En la guerra por el espectro electromagnético, la sociedad no puede quedar excluida

No basta con que en cada medio de comunicación exista un ombdusman (comisionado o representante) del público, de los auditorios, responsable de velar por y hacer escuchar y valer las críticas y comentarios de quienes padecemos la programación, manifiestamente decadente e insulsa, de la mayoría de los medios: radio y televisión; no basta con que se determine la existencia, en tales o cuales propociones, de tiempos oficiales en los medios, tiempo aire que aún está por verse si es aprovechado de la mejor manera, para dar cumplimiento a la tarea del Estado de informar a los ciudadanos con veracidad y transparencia; es preciso que los legisladores legislen para que la sociedad cuente con mecanismos duraderos, efectivos y reales de participación, que aseguren el pleno ejercicio de los derechos de información, libertad de expresión, derecho de réplica y la representación verdaderamente plural de opiniones, en todo el espectro radio-eléctrico nacional, que abonen el desarrollo de la sociedad de la información y el conocimiento en México, y para que estas definiciones no sean un asunto a negociar solamente por tres magnates. En fin, urge que en México se avance hacia una sociedad de la información y el conocimiento abierta, plural, democrática, y que en el caso particular de los medios como la televisión, se abra paso a una televisión y una radio ciudadanizadas.
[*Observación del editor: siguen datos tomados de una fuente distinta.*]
-- ==== Sys2Proof/Machine/TileRun.lean ====
section
/-! DEFINITION. How a tile runs its two streams (spec 05): transfers unit by unit (R134 to R137, R144), issue with flags and acceptance
(R44, R54, R63, R83, R121, R126, R137), in-flight instructions advancing in the order R138 leaves, completion, loops and calls; the
fields of an instruction and their ranges (R46, R50, R57, R67, R68, R127 to R139). -/

namespace Sys2Proof.Machine

/-- A fault a tile raises: class, SUB of the engine, detail words, TAG and outermost CALL tag. -/
structure TFault where
  cls : Nat
  sub : Nat
  det : List Nat
  tag : Nat
  otag : Nat
  deriving DecidableEq, Repr

/-- The two words of a flit. -/
def flitBytes (f : Nat) : List Byte := leBytes 64 f

/-- One flit of GET (R135). -/
def unitGet (t : Tile) (o : Op) (ch : Nat) : UR Op :=
  match t.ic.get [] ch with
  | [] => .wait false
  | f :: fs =>
    let p := o.snap 0
    (wrRow 3 o.h.lostB { t with ic := t.ic.set [] ch fs } p (p.rowAddr o.unit) (flitBytes f)).bind (fun t _ => .ok t o)

/-- Place a flit in an outbound channel of 16 (R134). -/
def placeFlit (t : Tile) (ch f : Nat) : UR Unit :=
  let l := t.oc.get [] ch
  if l.length < 16 then .ok { t with oc := t.oc.set [] ch (l ++ [f]) } () else .wait false

/-- One flit of PUT (R135). -/
def unitPut (t : Tile) (o : Op) (ch : Nat) : UR Op :=
  let p := o.snap 0
  if (t.oc.get [] ch).length ≥ 16 then .wait false
  else (rdRow 3 t p (p.rowAddr o.unit) 64).bind (fun t bs => (placeFlit t ch (ofLE bs)).bind (fun t _ => .ok t o))

/-- Read index n of a list, of 2 or 4 bytes. -/
def rdIndex (t : Tile) (o : Op) (iw32 : Bool) (n : Nat) : UR (Nat × Op) :=
  (rdPacked 3 t (o.snap 0) (o.buf.get [] 0) n (if iw32 then 4 else 2)).bind (fun t r => .ok t (ofLE r.1, { o with buf := o.buf.set [] 0 r.2 }))

/-- A skip index: all ones (R136). -/
def isSkip (iw32 : Bool) (v : Nat) : Bool := v = (if iw32 then 0xFFFFFFFF else 0xFFFF)

/-- The first address of n words from a on that may not be accessed, if any (R130). -/
def badWord (t : Tile) (a : Int) (n : Nat) : Option Int :=
  if a % 32 ≠ 0 then some a
  else (List.range n).findSome? (fun (w : Nat) => let x : Int := a + 32 * (w : Int); if t.map.rangeOk x 32 then none else some x)
/-- Before the first word of a row moves, the whole row is checked: no byte is moved for a row at fault (R130, R136). -/
def rowsFine (t : Tile) (first : Bool) (l : List (Option Int)) : UR Unit :=
  match if first then l.findSome? id else none with
  | some a => addrFault t a
  | none => .ok t ()

/-- One word of GTH: word w of row n of the destination (R136). The row's index waits in `data`, and the first word of a flit behind it. -/
def unitGth (t : Tile) (o : Op) (f : GthF) : UR Op :=
  let n := o.unit / f.roww
  let w := o.unit % f.roww
  (if w = 0 then rdIndex t o f.iw32 n else .ok t (o.data.headD 0, o)).bind (fun t io =>
    let v := io.1
    let o := io.2
    if !isSkip f.iw32 v && v ≥ f.limit then .fault t fcIndexRange 0x030 [n]
    else
      let sp := o.snap 1
      (rowsFine t (w = 0) [if isSkip f.iw32 v then none else badWord t (sp.start + (v : Int) * sp.step) f.roww,
        if f.chan = none ∧ (o.snap 2).qm = false then badWord t ((o.snap 2).rowAddr n) f.roww else none]).bind (fun t _ =>
      (if isSkip f.iw32 v then .ok t (List.replicate 32 0)
       else rdRow 3 t { sp with qm := false } (sp.start + (v : Int) * sp.step + 32 * w) 32).bind (fun t bs =>
        let o := { o with data := [v] ++ (if w % 2 = 0 then [ofLE bs] else []) }
        match f.chan with
        | some ch =>
          if w % 2 = 0 then .ok t o
          else (placeFlit t ch (io.2.data.getD 1 0 + ofLE bs * 2 ^ 256)).bind (fun t _ => .ok t o)
        | none =>
          let p := o.snap 2
          (wrRow 3 o.h.lostB t p (p.rowAddr n + 32 * w) bs).bind (fun t _ => .ok t o))))

/-- One word of SCT: word w of source row n goes to row v, unless v is a skip (R136). -/
def unitSct (t : Tile) (o : Op) (f : SctF) : UR Op :=
  let n := o.unit / f.roww
  let w := o.unit % f.roww
  (if w = 0 then rdIndex t o f.iw32 n else .ok t (o.data.headD 0, o)).bind (fun t io =>
    let v := io.1
    let o := io.2
    if !isSkip f.iw32 v && v ≥ f.limit then .fault t fcIndexRange 0x030 [n]
    else
      (rowsFine t (w = 0) [if f.chan = none ∧ (o.snap 1).qm = false then badWord t ((o.snap 1).rowAddr n) f.roww else none,
        if isSkip f.iw32 v then none else badWord t ((o.snap 2).start + (v : Int) * (o.snap 2).step) f.roww]).bind (fun t _ =>
      (show UR (List Byte × Nat) from match f.chan with
       | some ch =>
         if w % 2 = 1 then .ok t (leBytes 32 (o.data.getD 1 0), 0)
         else match t.ic.get [] ch with
           | [] => .wait false
           | fl :: fs => .ok { t with ic := t.ic.set [] ch fs } (leBytes 32 fl, fl / 2 ^ 256)
       | none =>
         let p := o.snap 1
         (rdRow 3 t p (p.rowAddr n + 32 * w) 32).bind (fun t bs => .ok t (bs, 0))).bind (fun t r =>
        let o := { o with data := [v, r.2] }
        if isSkip f.iw32 v then .ok t o
        else
          let dp := o.snap 2
          (wrRow 3 o.h.lostB t { dp with qm := false } (dp.start + (v : Int) * dp.step + 32 * w) r.1).bind (fun t _ => .ok t o))))
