/-- Every operand fits its field. -/
def Instr.wf : Instr → Bool
  | .beatBoundary => true
  | .siteRemap _ _ => true
  | .boundarySlip _ _ cyc => decide (cyc < 4096)
  | .stretchOrder m _ cyc => decide (m < 256) && decide (cyc < 4096)
  | .holdRequest ctx _ cyc => decide (ctx < 1024) && decide (cyc < 4096)
  | .holdDecision _ => true
  | .holdTimeout _ => true
  | .ptpAnchor _ _ => true
  | .beatInLost => true
  | .beatEpoch f _ => fabricFits f
  | .mcf h gang sati => hdrFits h && TI.fits (.mcf gang sati)
  | .mld h f => hdrFits h && TI.fits (.mld f)
  | .msw h => hdrFits h && TI.fits (.msw)
  | .mst h f u => hdrFits h && TI.fits (.mst f u)
  | .mdr h f => hdrFits h && TI.fits (.mdr f)
  | .cvl h setting pb ag word => hdrFits h && TI.fits (.cvl setting pb ag word)
  | .vcl h slot ag => hdrFits h && TI.fits (.vcl slot ag)
  | .vrn h slot ovl => hdrFits h && TI.fits (.vrn slot ovl)
  | .vsl h f => hdrFits h && TI.fits (.vsl f)
  | .vsm h mask => hdrFits h && TI.fits (.vsm mask)
  | .vrs h bank n ag => hdrFits h && TI.fits (.vrs bank n ag)
  | .vrl h bank n ag => hdrFits h && TI.fits (.vrl bank n ag)
  | .nop h cyc => hdrFits h && TI.fits (.nop cyc)
  | .wcy h offset => hdrFits h && TI.fits (.wcy offset)
  | .loop h f => hdrFits h && TI.fits (.loop f)
  | .call h routine => hdrFits h && TI.fits (.call routine)
  | .ret h => hdrFits h && TI.fits (.ret)
  | .swp h => hdrFits h && TI.fits (.swp)
  | .endI h => hdrFits h && TI.fits (.endI)
  | .ags h f => hdrFits h && TI.fits (.ags f)
  | .agi h f => hdrFits h && TI.fits (.agi f)
  | .srd h reg ag => hdrFits h && TI.fits (.srd reg ag)
  | .swr h reg v => hdrFits h && TI.fits (.swr reg v)
  | .get h ch ag flits => hdrFits h && TI.fits (.get ch ag flits)
  | .put h ch ag flits => hdrFits h && TI.fits (.put ch ag flits)
  | .gth h f => hdrFits h && TI.fits (.gth f)
  | .sct h f => hdrFits h && TI.fits (.sct f)
  | .pgl h ch offset flits fin => hdrFits h && TI.fits (.pgl ch offset flits fin)
  | .pageSwap _ => true
  | .swapTimeout _ cyc => decide (cyc < 4096)
  | .crossWait _ => true
  | .streamStall _ _ cyc => decide (cyc < 4096)
  | .planStart _ => true
  | .planEnd _ cyc => decide (cyc < 4096)
  | .spPatrol _ => true
  | .spCorrectionWriteback _ _ => true
  | .routerSlot _ _ cyc => decide (cyc < 4096)
  | .beatOrder _ _ cyc => decide (cyc < 4096)
  | .beatOrderLost _ _ => true
  | .routeSwitch _ => true
  | .waggleResend _ _ => true
  | .fenceOrder _ _ _ => true
  | .faultReport _ _ _ => true
  | .telemetry _ => true
  | .spRead _ _ addr => decide (addr < 2 ^ 32)
  | .spWrite _ _ addr _ => decide (addr < 2 ^ 32)
  | .spReply _ _ => true
  | .regRead _ _ reg => decide (reg < 2 ^ 16)
  | .regWrite _ _ reg _ => decide (reg < 2 ^ 16)
  | .regReply _ _ => true
  | .shortMsg _ seq words => decide (seq < 128) && decide (words.length ≤ 16) && words.all (fun w => decide (w < 2 ^ 32))
  | .leaseGrant _ _ => true
  | .leaseRenew _ _ => true
  | .leaseRelease _ => true
  | .leaseReclaim _ => true
  | .leaseExpired _ => true
  | .regulatorGrant _ => true
  | .streamForecast _ _ => true
  | .edgePortSlot _ _ cyc _ => decide (cyc < 4096)
  | .streamDeadline _ _ => true
  | .stackPatrol _ => true
  | .reduceDeadline _ _ => true
  | .reductionForecast _ _ => true
  | .gradEgressSend _ _ _ => true
  | .ownerBufferOpen _ _ => true
  | .gradBlock f step attempt _ b => decide (step < 2 ^ 32) && decide (attempt < 256) && decide (b.parcel < 2 ^ 24) && decide (b.block < 256) && decide (b.sat ≤ 256) && decide (b.elems.length = 256) && fabricFits f
  | .gradClose f parcel step attempt _ _ rows => decide (parcel < 2 ^ 24) && decide (step < 2 ^ 32) && decide (attempt < 256) && decide (rows < 2 ^ 24) && fabricFits f
  | .parcelCredit f step attempt sc ordinal => decide (step < 2 ^ 32) && decide (attempt < 256) && decide (sc < 256) && decide (ordinal < 2 ^ 32) && fabricFits f
  | .ripenerUpdate _ _ _ => true
  | .mirror f p _ => decide (p.parcel < 2 ^ 24) && decide (p.step < 2 ^ 32) && decide (p.attempt < 256) && decide (p.wnext < 256) && fabricFits f
  | .mirrorAck f parcel step attempt status => decide (parcel < 2 ^ 24) && decide (step < 2 ^ 32) && decide (attempt < 256) && decide (status < 256) && fabricFits f
  | .mirrorTimeout _ _ => true
  | .allgather f p _ => decide (p.parcel < 2 ^ 24) && decide (p.step < 2 ^ 32) && decide (p.attempt < 256) && decide (p.wnext < 256) && fabricFits f
  | .hostUpdateTimeout _ _ => true
  | .capsule f _ _ _ _ => fabricFits f
  | .capsuleAck f _ _ _ => fabricFits f
  | .link _ ack _ credits _ => decide (ack < 65536) && decide (credits.length = 4)
  | .linkRetrainInService _ _ => true
  | .linkRetrainComplete _ _ => true
  | .fabricCreditStall _ _ => true
  | .hello _ pod pos plink _ => decide (pod < 65536) && decide (pos < 256) && decide (plink < 256)
  | .stepStartMessage f step attempt _ _ => decide (step < 2 ^ 32) && decide (attempt < 256) && fabricFits f
  | .stepSyncTimeout _ => true
  | .norm f _ _ => fabricFits f
  | .headroom f _ _ _ => fabricFits f
  | .headroomSend cyc => decide (cyc < 4096)
  | .podAllowanceHoldEnd => true
  | .headroomTimeout _ => true
  | .restoreRequest f pos mask => decide (pos < 256) && decide (mask < 256) && fabricFits f
  | .restoreDone f _ _ _ _ attempt _ _ counts => decide (attempt < 256) && decide (counts.length = 64) && fabricFits f
  | .moduleLost _ => true
  | .systemRingStart cprod qcons _ => decide (cprod < 2 ^ 32) && decide (qcons < 2 ^ 32)
  | .systemRingStop => true
  | .systemRingStopDone => true
  | .registerWrite off len value => decide (off < 65536) && decide (len ≤ 8) && decide (value < 2 ^ 64)
  | .headLineSnoop _ cyc cprod qcons _ _ => decide (cprod < 2 ^ 32) && decide (qcons < 2 ^ 32) && decide (cyc < 4096)
  | .headLineReread _ cyc cprod qcons _ _ => decide (cprod < 2 ^ 32) && decide (qcons < 2 ^ 32) && decide (cyc < 4096)
  | .farPageRequestRepost _ _ _ => true
  | .msixUnmask _ => true
  | .hdmDecoderCommit _ => true
  | .windowRead addr => decide (addr < 2 ^ 41)
  | .windowWrite addr enable data => decide (addr < 2 ^ 41) && decide (enable < 2 ^ 64) && decide (data.length = 64)
  | .hostLinkReset => true
  | .ctxOpen h _ => packetFits h
  | .ctxClose h => packetFits h
  | .ctxFence h gen b => packetFits h && decide (gen < 2 ^ 32) && decide (b.sig.length = 96)
  | .ctxRead h first count x => packetFits h && decide (first < 2 ^ 16) && decide (count < 2 ^ 16) && refFits x
  | .regionBind h region flags => packetFits h && decide (region < 2 ^ 8) && decide (flags < 2 ^ 8)
  | .extentCreate h sc kind flags pages pair => packetFits h && decide (sc < 2 ^ 8) && decide (kind < 2 ^ 8) && decide (flags < 2 ^ 8) && decide (pages < 2 ^ 16) && decide (pair < 2 ^ 16)
  | .extentBind h ext flags => packetFits h && decide (ext < 2 ^ 16) && decide (flags < 2 ^ 8)
  | .slotBind h stream flags => packetFits h && decide (stream < 2 ^ 16) && decide (flags < 2 ^ 8)
  | .groupBind h blk flags => packetFits h && decide (blk < 2 ^ 8) && decide (flags < 2 ^ 8)
  | .bindingEffect _ _ => true
  | .protChange h ctx gen _ _ _ _ blks => packetFits h && decide (ctx < 2 ^ 16) && decide (gen < 2 ^ 32) && blks.all (fun b => decide (b.slot < 256) && decide (b.sig.length = 96))
  | .pageMapFar h ext page flags addr => packetFits h && decide (ext < 2 ^ 16) && decide (page < 2 ^ 16) && decide (flags < 2 ^ 8) && decide (addr < 2 ^ 64)
  | .pageRetire h ext page => packetFits h && decide (ext < 2 ^ 16) && decide (page < 2 ^ 16)
  | .extentCopy h src dst soff doff len => packetFits h && decide (src < 2 ^ 16) && decide (dst < 2 ^ 16) && decide (soff < 2 ^ 48) && decide (doff < 2 ^ 48) && decide (len < 2 ^ 32)
  | .streamArm h stream _ => packetFits h && decide (stream < 2 ^ 16)
  | .streamResume h stream => packetFits h && decide (stream < 2 ^ 16)
  | .streamAbort h stream => packetFits h && decide (stream < 2 ^ 16)
  | .streamStatus h first count x => packetFits h && decide (first < 2 ^ 16) && decide (count < 2 ^ 8) && refFits x
  | .spMapLoad h _ => packetFits h
  | .libLoad h x => packetFits h && refFits x
  | .planLoad h x => packetFits h && refFits x
  | .planFree h handle => packetFits h && decide (handle < 2 ^ 32)
  | .planRun h handle => packetFits h && decide (handle < 2 ^ 32)
  | .planAbort h => packetFits h
  | .stepStart h step seed tokens lr handle => packetFits h && decide (step < 2 ^ 32) && decide (seed < 2 ^ 64) && decide (tokens < 2 ^ 32) && decide (lr < 2 ^ 32) && decide (handle < 2 ^ 32)
  | .stepBegin _ => true
  | .stepComplete _ => true
  | .evalStart h handle tokens seed => packetFits h && decide (handle < 2 ^ 32) && decide (tokens < 2 ^ 32) && decide (seed < 2 ^ 64)
  | .stepStatus h => packetFits h
  | .fabricTopology h x => packetFits h && refFits x
  | .podConfig h x => packetFits h && refFits x
  | .linkWidth h n v => packetFits h && decide (n < 2 ^ 8) && decide (v < 2 ^ 8)
  | .linkRetrain h n => packetFits h && decide (n < 2 ^ 8)
  | .optConfig h flags hr sat down => packetFits h && decide (flags < 2 ^ 8) && decide (hr < 2 ^ 8) && decide (sat < 2 ^ 8) && decide (down < 2 ^ 8)
  | .optParcelMap h count x => packetFits h && decide (count < 2 ^ 32) && refFits x
  | .optScaleLoad h first tables count x => packetFits h && decide (first < 2 ^ 24) && decide (tables < 2 ^ 8) && decide (count < 2 ^ 32) && refFits x
  | .optGroup h group _ => packetFits h && decide (group < 2 ^ 8)
  | .optFreeze h count x => packetFits h && decide (count < 2 ^ 32) && refFits x
  | .optStateInit h first flags count x => packetFits h && decide (first < 2 ^ 24) && decide (flags < 2 ^ 8) && decide (count < 2 ^ 32) && refFits x
  | .optNorms h step x => packetFits h && decide (step < 2 ^ 32) && refFits x
  | .optAudit h first flags count _ => packetFits h && decide (first < 2 ^ 24) && decide (flags < 2 ^ 8) && decide (count < 2 ^ 32)
  | .optHostDone h parcel attempt step => packetFits h && decide (parcel < 2 ^ 24) && decide (attempt < 2 ^ 8) && decide (step < 2 ^ 32)
  | .capsuleSeal h first count recips x => packetFits h && decide (first < 2 ^ 24) && decide (count < 2 ^ 32) && refFits x && recips.all (fun r => decide (r.length = 48))
  | .capsuleOpen h x => packetFits h && refFits x
  | .telemRead h unit x => packetFits h && decide (unit < 2 ^ 32) && refFits x
  | .ledgerRead h first count flags x => packetFits h && decide (first < 2 ^ 32) && decide (count < 2 ^ 16) && decide (flags < 2 ^ 8) && refFits x
  | .meterRead h => packetFits h
  | .powerPolicy h cap share => packetFits h && decide (cap < 2 ^ 32) && decide (share < 2 ^ 32)
  | .clockSet h mmin flags => packetFits h && decide (mmin < 2 ^ 8) && decide (flags < 2 ^ 8)
  | .patternLoad h slot x => packetFits h && decide (slot < 2 ^ 8) && refFits x
  | .testRun h unit slot corner x => packetFits h && decide (unit < 2 ^ 32) && decide (slot < 2 ^ 8) && decide (corner < 2 ^ 8) && refFits x
  | .testAbort h unit => packetFits h && decide (unit < 2 ^ 32)
  | .testUnitDone _ _ => true
  | .testTimeLimit _ => true
  | .logRead h first count x => packetFits h && decide (first < 2 ^ 32) && decide (count < 2 ^ 32) && refFits x
  | .logStatus h => packetFits h
  | .traceConfig h unit flags start stop x => packetFits h && decide (unit < 2 ^ 32) && decide (flags < 2 ^ 8) && decide (start < 2 ^ 64) && decide (stop < 2 ^ 64) && refFits x
  | .traceWindowEnd _ => true
  | .attest h nonce x => packetFits h && refFits x && decide (nonce.length = 32)
  | .officerEnrol h slot key blks => packetFits h && decide (slot < 2 ^ 8) && blks.all (fun b => decide (b.slot < 256) && decide (b.sig.length = 96)) && decide (key.length = 128)
  | .officerRetire h slot blks => packetFits h && decide (slot < 2 ^ 8) && blks.all (fun b => decide (b.slot < 256) && decide (b.sig.length = 96))
  | .certRead h x => packetFits h && refFits x
  | .reset h level unit => packetFits h && decide (level < 2 ^ 8) && decide (unit < 2 ^ 32)
  | .regionMapRead h x => packetFits h && refFits x
  | .rimConfig h mask which rg rd => packetFits h && decide (mask < 2 ^ 24) && decide (which < 2 ^ 8) && decide (rg < 2 ^ 32) && decide (rd < 2 ^ 32)
  | .beatMode h mode flags delay => packetFits h && decide (mode < 2 ^ 8) && decide (flags < 2 ^ 8) && decide (delay < 2 ^ 16)
  | .fwStage h x => packetFits h && refFits x
  | .defectMapRead h x => packetFits h && refFits x
  | .tileReset _ => true
  | .clusterReset _ _ => true
  | .partitionReset _ => true
  | .moduleWarmReset _ => true
  | .coldBoot b => decide (b.links.length = 64)
  | .keeperWatchdog _ _ _ => true
  | .computeDomainOn _ => true
  | .governorBeat ins cyc => decide (ins.length = 6) && decide (cyc < 4096)
  | .inputOverpower => true
  | .aggregationWindowEnd => true
  | .regionSensorSample _ _ _ => true
  | .heatHigh _ => true
  | .heatOffRecovery _ => true
  | .stackSensorSample _ _ => true
  | .coolantSample _ _ _ => true
  | .coolantWaitTimeout _ _ => true
  | .repetition _ _ => true
  | .rcFault _ _ => true
  | .rcSilent _ _ => true
  | .logRateWindowEnd => true
  | .powerFailCapture => true
  | .mgmtSessionOpen _ key => decide (key.length = 97)
  | .modRstNRelease _ => true
  | .pxSenseBreak _ => true
  | .inputValid _ _ => true
  | .inputOvervoltage _ _ => true
  | .inputReclose _ _ => true
  | .inputOvercurrent _ _ _ => true
  | .smbusReadIdentity => true
  | .smbusReadStatus => true
  | .smbusResetArm v => decide (v < 256)
  | .smbusResetArmExpiry => true
  | .smbusResetConfirm v => decide (v < 256)
  | .smbusSetIpv4 v => decide (v.length = 12)
  | .smbusWriteSbCfg v => decide (v < 256)
  | .smbusAlertResponse _ _ => true
  | .smbusLogIndices => true
  | .smbusLogSelect v => decide (v < 2 ^ 32)
  | .smbusLogReadLow => true
  | .smbusLogReadHigh => true
  | .inputLost _ _ => true
  | .transitSupplyLoss _ => true
  | .aux12vChange _ => true
  | .linkAckSend _ => true
  | .linkNarrowingComplete _ => true
  | .mgmtPortLinkUp => true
Hacerlo de otra forma sería apostar por todas las formas del chantaje, el engaño, el contubernio, la corrupción y la manipulación, como lo ha demostrado, de principio a fín, el caso Berlusconi, en el que “la televisión se hizo gobierno“.
La sociedad debe frenar el avance imparable de esta forma de “telecracia” a la mexicana, de la que ya padecemos lamentables consecuencias: aculturación de la nación mexicana, anomia sistémica, analfabetismo funcional rampante, consumismo y violencia al alza, muerte de la filosofía, muerte de la ética, gracias a los patrones de comportamiento que las televisoras, sin el menor recato, difunden masivamente, entre gritos y carcajadas, a todas horas.
Estas y otras reflexiones se desprenden de la revisión del libro Transformar la televisión: otra televisión es posible, número 24 de la colección Periodística, coordinador por Bienvenido León, y editado por Comunicación Social Ediciones y Publicaciones, en 2008, en España y que próximamente se integrará al acervo del Centro de Estudios de la Cultura y la Comunicación de nuestra casa de estudios.